Baby Montanna at 8.5 months old during her stay in the Melbourne Royal Childrens Hospital (April 2005)
Picture: Shazz Brownlaw
Montanna - Almost 9 Month Update!
28th April 2005
Wow what a journey this has been.
It has almost been 6 months since we received the diagnosis that Montanna has SMA and yet it feels like years have passed.
So much has happened in such a short time.
When we were first told the news, we were told what so many others have been told before us , and that is "Sorry there is nothing you can do. Just go home and enjoy the time you have left". This had the effect that it has had and will continue to have on parents, "Bugger this, there must be something that can be done!".
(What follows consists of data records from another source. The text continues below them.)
-- ==== Sys2Proof/Laws/Terms.lean ====
section
/-! SUPPORT. One lemma per field for the updates of state that the statements speak of, and what the reset of the
arithmetic contexts does. -/

namespace Sys2Proof.Machine

/-! ## `State.warned` -/

@[simp] theorem State.warned_cfg (s : State) (w : Warning) : (s.warned w).cfg = s.cfg := rfl
@[simp] theorem State.warned_outCapacity (s : State) (w : Warning) : (s.warned w).outCapacity = s.outCapacity := rfl
@[simp] theorem State.warned_host (s : State) (w : Warning) : (s.warned w).host = s.host := rfl
@[simp] theorem State.warned_reply (s : State) (w : Warning) : (s.warned w).reply = s.reply := rfl
@[simp] theorem State.warned_regs (s : State) (w : Warning) : (s.warned w).regs = s.regs := rfl
@[simp] theorem State.warned_image (s : State) (w : Warning) : (s.warned w).image = s.image := rfl
@[simp] theorem State.warned_scan (s : State) (w : Warning) : (s.warned w).scan = s.scan := rfl
@[simp] theorem State.warned_ent (s : State) (w : Warning) : (s.warned w).ent = s.ent := rfl
@[simp] theorem State.warned_ctl (s : State) (w : Warning) : (s.warned w).ctl = s.ctl := rfl
@[simp] theorem State.warned_hspec (s : State) (w : Warning) : (s.warned w).hspec = s.hspec := rfl
@[simp] theorem State.warned_dtbl (s : State) (w : Warning) : (s.warned w).dtbl = s.dtbl := rfl
@[simp] theorem State.warned_qtbl (s : State) (w : Warning) : (s.warned w).qtbl = s.qtbl := rfl
@[simp] theorem State.warned_stats (s : State) (w : Warning) : (s.warned w).stats = s.stats := rfl
@[simp] theorem State.warned_mcubuf (s : State) (w : Warning) : (s.warned w).mcubuf = s.mcubuf := rfl
@[simp] theorem State.warned_coef (s : State) (w : Warning) : (s.warned w).coef = s.coef := rfl
@[simp] theorem State.warned_inPort (s : State) (w : Warning) : (s.warned w).inPort = s.inPort := rfl
@[simp] theorem State.warned_outPort (s : State) (w : Warning) : (s.warned w).outPort = s.outPort := rfl
@[simp] theorem State.warned_idctPort (s : State) (w : Warning) : (s.warned w).idctPort = s.idctPort := rfl

/-! ## `State.tookBits` -/

@[simp] theorem State.tookBits_cfg (s : State) (bs rest : List Byte) (n : Nat) :
    (s.tookBits bs rest n).cfg = s.cfg := rfl
@[simp] theorem State.tookBits_outCapacity (s : State) (bs rest : List Byte) (n : Nat) :
    (s.tookBits bs rest n).outCapacity = s.outCapacity := rfl
@[simp] theorem State.tookBits_host (s : State) (bs rest : List Byte) (n : Nat) :
    (s.tookBits bs rest n).host = s.host := rfl
@[simp] theorem State.tookBits_reply (s : State) (bs rest : List Byte) (n : Nat) :
    (s.tookBits bs rest n).reply = s.reply := rfl
@[simp] theorem State.tookBits_regs (s : State) (bs rest : List Byte) (n : Nat) :
    (s.tookBits bs rest n).regs = s.regs := rfl
@[simp] theorem State.tookBits_status (s : State) (bs rest : List Byte) (n : Nat) :
    (s.tookBits bs rest n).status = s.status := rfl
@[simp] theorem State.tookBits_image (s : State) (bs rest : List Byte) (n : Nat) :
    (s.tookBits bs rest n).image = s.image := rfl
@[simp] theorem State.tookBits_scan (s : State) (bs rest : List Byte) (n : Nat) :
    (s.tookBits bs rest n).scan = s.scan := rfl
@[simp] theorem State.tookBits_ctl (s : State) (bs rest : List Byte) (n : Nat) :
    (s.tookBits bs rest n).ctl = s.ctl := rfl
@[simp] theorem State.tookBits_hspec (s : State) (bs rest : List Byte) (n : Nat) :
    (s.tookBits bs rest n).hspec = s.hspec := rfl
@[simp] theorem State.tookBits_dtbl (s : State) (bs rest : List Byte) (n : Nat) :
    (s.tookBits bs rest n).dtbl = s.dtbl := rfl
@[simp] theorem State.tookBits_qtbl (s : State) (bs rest : List Byte) (n : Nat) :
    (s.tookBits bs rest n).qtbl = s.qtbl := rfl
@[simp] theorem State.tookBits_stats (s : State) (bs rest : List Byte) (n : Nat) :
    (s.tookBits bs rest n).stats = s.stats := rfl
@[simp] theorem State.tookBits_mcubuf (s : State) (bs rest : List Byte) (n : Nat) :
    (s.tookBits bs rest n).mcubuf = s.mcubuf := rfl
@[simp] theorem State.tookBits_coef (s : State) (bs rest : List Byte) (n : Nat) :
    (s.tookBits bs rest n).coef = s.coef := rfl
@[simp] theorem State.tookBits_outPort (s : State) (bs rest : List Byte) (n : Nat) :
    (s.tookBits bs rest n).outPort = s.outPort := rfl
@[simp] theorem State.tookBits_idctPort (s : State) (bs rest : List Byte) (n : Nat) :
    (s.tookBits bs rest n).idctPort = s.idctPort := rfl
We went off on a cyber bash (Internet Search) and found out as much as we could about the disease as possible. What we discovered was that there were treatment options being used in other countries.
So we went running back to our doctors with what we had found and they quickly dismissed it and said it would be of no benefit to our baby girl.
To cut a long story short for now, how things have changed. There are things we can do for our kids and what the hell, we have nothing to loose. We have been very proactive in Montanna's care and here she is, still with us, and most importantly still smiling. Julie and myself have learnt so much form our angel, things that are very difficult to put into words.
Like things centered around love and what the true meaning of life is really all about! These kids, are so alert and so full of life despite their condition!
Montanna’s care is full on and is basically 24 hours a day.
One of us sleeps in her room so we can hear if she needs suctioning through the night. She has lost most of her capacity to swallow and is fed via a nasal gastric tube.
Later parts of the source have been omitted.